Across the field, a Romulan warbird caught a pair of torpedoes to its ventral hull. The explosion bloomed emerald and white. Debris rained into orbit, some pieces tumbling into the upper atmosphere like brief, glowing meteors.

Ross’s jaw tightened. “Helm, bring us about - twenty degrees port. Target their carrier. Prepare for close-range strafing run.”

His XO hesitated. “Sir, we’ll be inside their firing cone.”

“That’s the idea,” Ross said. “Their guns can’t track what’s under them.”

The Bellerephon surged forward. Thrusters flared blue-white as the ship slipped beneath the Dominion carrier’s belly, cutting across its firing arc. The torpedo bay opened with a heavy clank.

“Fire - full spread!”

A blossom of quantum fire erupted along the carrier’s ventral power grid. The blast staggered the Dominion formation; two attack ships peeled off, their formation briefly in disarray.
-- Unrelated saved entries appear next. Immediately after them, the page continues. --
-- ==== Sys2Proof/WellFormed.lean ====
section
/-! DEFINITION. Which commands are well formed: a word carries its row's opcode, an access has a size that a host can send, the
masters that meet in one clock cycle are different ones, and lists are no longer than the module has units. -/

namespace Sys2Proof

/-- An instruction word carries the opcode `opc` in its low byte (R120, R205). -/
def hasOpc {n : Nat} (w : BitVec n) (opc : Nat) : Bool := w.toNat % 256 == opc

/-- The masters of writes that meet in one keeper clock cycle are different (R469). -/
def mastersDiffer (m : Master) (lost : List (Master × ModState)) : Bool :=
  decide ((m :: lost.map (·.1)).Nodup)

/-- What the steps of a region test report fits the region (R538). -/
def RegionTestResult.wf (x : RegionTestResult) : Bool :=
  decide (x.svcFailed ≤ 4) && x.deadCores.all (fun k => decide (k < 143)) && x.badSlots.all (fun n => decide (n < 2621440))

/-- The well-formed commands. -/
def Instr.wf : Instr → Bool
  | .doorbell _ _ size _ => decide (1 ≤ size ∧ size ≤ 8)
  | .registerWrite _ _ _ size _ _ => decide (1 ≤ size ∧ size ≤ 8)
  | .latchedLowRead _ _ _ size => decide (1 ≤ size ∧ size ≤ 4096)
  | .run m lost | .pause m lost | .halt m lost | .reset m lost | .powerOff m lost => mastersDiffer m lost
  | .portLock _ lanes _ => decide (lanes ∈ ([1, 2, 4, 8] : List Nat))
  | .thermalSample regions stackTemps _ vlog =>
    decide (regions.length ≤ 64 ∧ stackTemps.length ≤ 48 ∧ vlog.length ≤ 64) && regions.all fun t => decide (t.cellar.length ≤ 8)
  | .regionTest _ result => result.wf
  | .crateRebuild _ _ contents => decide (contents.length ≤ 65536)
  | .tmma _ w => hasOpc w 0x20
  | .tmmaz _ w => hasOpc w 0x21
  | .tdrain _ w _ => hasOpc w 0x22
  | .tzero _ w => hasOpc w 0x23
  | .vnop _ w _ => hasOpc w 0x00
  | .vadd _ w _ => hasOpc w 0x01
  | .vsub _ w _ => hasOpc w 0x02
  | .vmul _ w _ => hasOpc w 0x03
  | .vfma _ w _ => hasOpc w 0x04
  | .vdiv _ w _ => hasOpc w 0x05
  | .vmax _ w _ => hasOpc w 0x06
  | .vmin _ w _ => hasOpc w 0x07
  | .vabs _ w _ => hasOpc w 0x08
  | .vneg _ w _ => hasOpc w 0x09
  | .vaddw _ w _ => hasOpc w 0x0A
  | .vand _ w _ => hasOpc w 0x0B
  | .vor _ w _ => hasOpc w 0x0C
  | .vxor _ w _ => hasOpc w 0x0D
  | .vexp2 _ w _ => hasOpc w 0x10
  | .vlog2 _ w _ => hasOpc w 0x11
  | .vrcp _ w _ => hasOpc w 0x12
  | .vrsqrt _ w _ => hasOpc w 0x13
  | .vcmp _ w _ => hasOpc w 0x18
  | .vsel _ w _ => hasOpc w 0x19
  | .vmop _ w _ => hasOpc w 0x1A
  | .vcvt _ w _ => hasOpc w 0x20
  | .vcvts _ w _ => hasOpc w 0x21
  | .scaleb _ w _ => hasOpc w 0x22
  | .vld _ w _ => hasOpc w 0x30
  | .vst _ w _ => hasOpc w 0x31
  | .vgather _ w _ => hasOpc w 0x32
  | .vscatter _ w _ => hasOpc w 0x33
  | .vscatadd _ w _ => hasOpc w 0x34
  | .vldx _ w _ => hasOpc w 0x35
  | .vstc _ w _ => hasOpc w 0x36
  | .vldm _ w _ => hasOpc w 0x37
  | .vstm _ w _ => hasOpc w 0x3C
  | .vperm _ w _ => hasOpc w 0x38
  | .vcompress _ w _ => hasOpc w 0x39
  | .vexpand _ w _ => hasOpc w 0x3A
  | .vbcast _ w _ => hasOpc w 0x3B
  | .vred _ w _ => hasOpc w 0x40
  | .vscan _ w _ => hasOpc w 0x41
  | .vnorm _ w _ => hasOpc w 0x50
  | .vsoftmax _ w _ => hasOpc w 0x51
  | .vloss _ w _ => hasOpc w 0x52
  | .vresadd _ w _ => hasOpc w 0x53
  | .lprog _ w _ => hasOpc w 0x60
  | .vsetfill _ w _ => hasOpc w 0x61
  | .vstat _ w _ => hasOpc w 0x62
  | .lpload _ w _ => hasOpc w 0x63
  | .descriptorTake | .step .. | .sched .. | .moveToTensor .. | .moveToHost .. | .moveDiscard .. | .ledgerInit .. | .swatch ..
  | .secure .. | .fence .. | .queryCrateMap .. | .queryCtxWindow .. | .querySinkTable .. | .queryRingWindows ..
  | .queryProgramSlots .. | .queryScaleLedger .. | .queryLedgerDirectory .. | .assign .. | .remove .. | .sinkSet ..
  | .sinkClear .. | .cancel .. | .teardown .. | .completionWrite .. | .eventWrite .. | .eventRepeatWindowClose ..
  | .ringIrqSignal .. | .ctxEnable .. | .ctxAbort .. | .ringEnable .. | .ringDrain .. | .ringDrainComplete .. | .portLoss ..
  | .freeze .. | .snapshot .. | .snapshotComplete | .mbxDoorbell .. | .mailboxReply .. | .mailboxTimeout .. | .tileCheck ..
  | .tileRetry .. | .laneProgramTimeout .. | .encoderCommand .. | .cellarTransfer .. | .cellarTransferEnd ..
  | .cellarTransferLate .. | .rdpmc .. | .barrierArrive .. | .epochStart | .holdLatch .. | .controlSlot ..
  | .controlFrameReceive .. | .scheduleRealign | .segmentStart .. | .hopEntryRun .. | .fabricModeChange .. | .servicePacket ..
  | .microBatchBoundary .. | .repairRefetchComplete .. | .prefetchFetch .. | .crateLanding .. | .readyGateOpen ..
  | .weightFetchEnd .. | .repairPeerAnswer .. | .repairPeerSilent .. | .repairDeadline .. | .stockroomRequestLate ..
  | .stockroomUncorrRead .. | .cellarUncorrRead .. | .benchUncorrRead .. | .migrationStart .. | .migrationSwitch ..
  | .crateMapLost .. | .wipeComplete .. | .teardownWipeComplete .. | .sumReceive .. | .verdictReceive .. | .sumAgain ..
  | .sealedTileReceive .. | .applyStart .. | .normReceive .. | .ledgerTileApply .. | .applyComplete .. | .beaconReceive ..
  | .commitDeadline .. | .recoveryWalk .. | .replicaRebuild .. | .rebuildStalled .. | .join .. | .commitRemoved ..
  | .withhold .. | .scaleCopyRebuild .. | .slotStart .. | .stagingCrateSend .. | .handoff .. | .handoffDeadline ..
  | .swatchReadStart .. | .swatchTileEnd .. | .swatchComplete .. | .regionDark .. | .foremanLost | .foremanTakeover
  | .baseDieUnitFail .. | .channelRebuild .. | .healthEvaluate .. | .secureStart .. | .secured .. | .secureFailed ..
  | .secureImageReceive .. | .hello .. | .ack .. | .verdict .. | .beacon .. | .norm .. | .sum .. | .put .. | .fetch ..
  | .data .. | .caravanRetryTime .. | .flowIdleRelease .. | .pfcPause .. | .portEnable .. | .portDisable .. | .retrain ..
  | .trainingTimeout .. | .laneLoss .. | .retrainTimeout .. | .osfpInsert .. | .osfpRemove .. | .vinUp .. | .vinLost
  | .ilkClose | .ilkOpen | .prechargeComplete | .prechargeFail | .vinHardLimit .. | .inputRange .. | .coolReadyLost
  | .fuseTrip .. | .phaseFail .. | .rampRequest .. | .rampGrant | .rampDeferTimeout .. | .rampComplete ..
  | .clockStepChange .. | .powerSample .. | .coolantSample .. | .coolantLimit | .oscillatorFail .. | .boot | .waveStart
  | .regionTestTimeout .. | .stockroomTest .. | .bringupFinish .. | .inventoryWrite | .lifecycleRequest .. | .nonceIssue ..
  | .firmwareUpdate .. | .firmwareActivation .. | .spdmRequest .. | .pldmRequest .. | .redfishRequest .. | .sampleTag ..
  | .sampleRecordComplete .. | .sampleRecordWrite .. | .hostAccessError .. | .hostLinkUp .. | .serviceCoreFail ..
  | .keySlotRevoke .. | .helloResend .. | .crateMapCopyRebuild .. | .coolReadyRestored => true

end Sys2Proof
end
Valok’s voice cut in sharply: “Admiral, your strike created an opening. We are moving in.”

The remaining warbird banked hard, heavy plasma lances converging on the carrier’s dorsal array. A molten wound spread across the Dominion ship’s hull; the carrier began to list, power signatures spasming.

Ross seized the moment. “All ships - focus fire on the carrier’s command relay! Bring it down!”

Torpedoes crossed paths like stars in collision. The carrier’s reactor imploded in silence, light expanding outward like a sun being born, devouring the nearest attack ships in the blast.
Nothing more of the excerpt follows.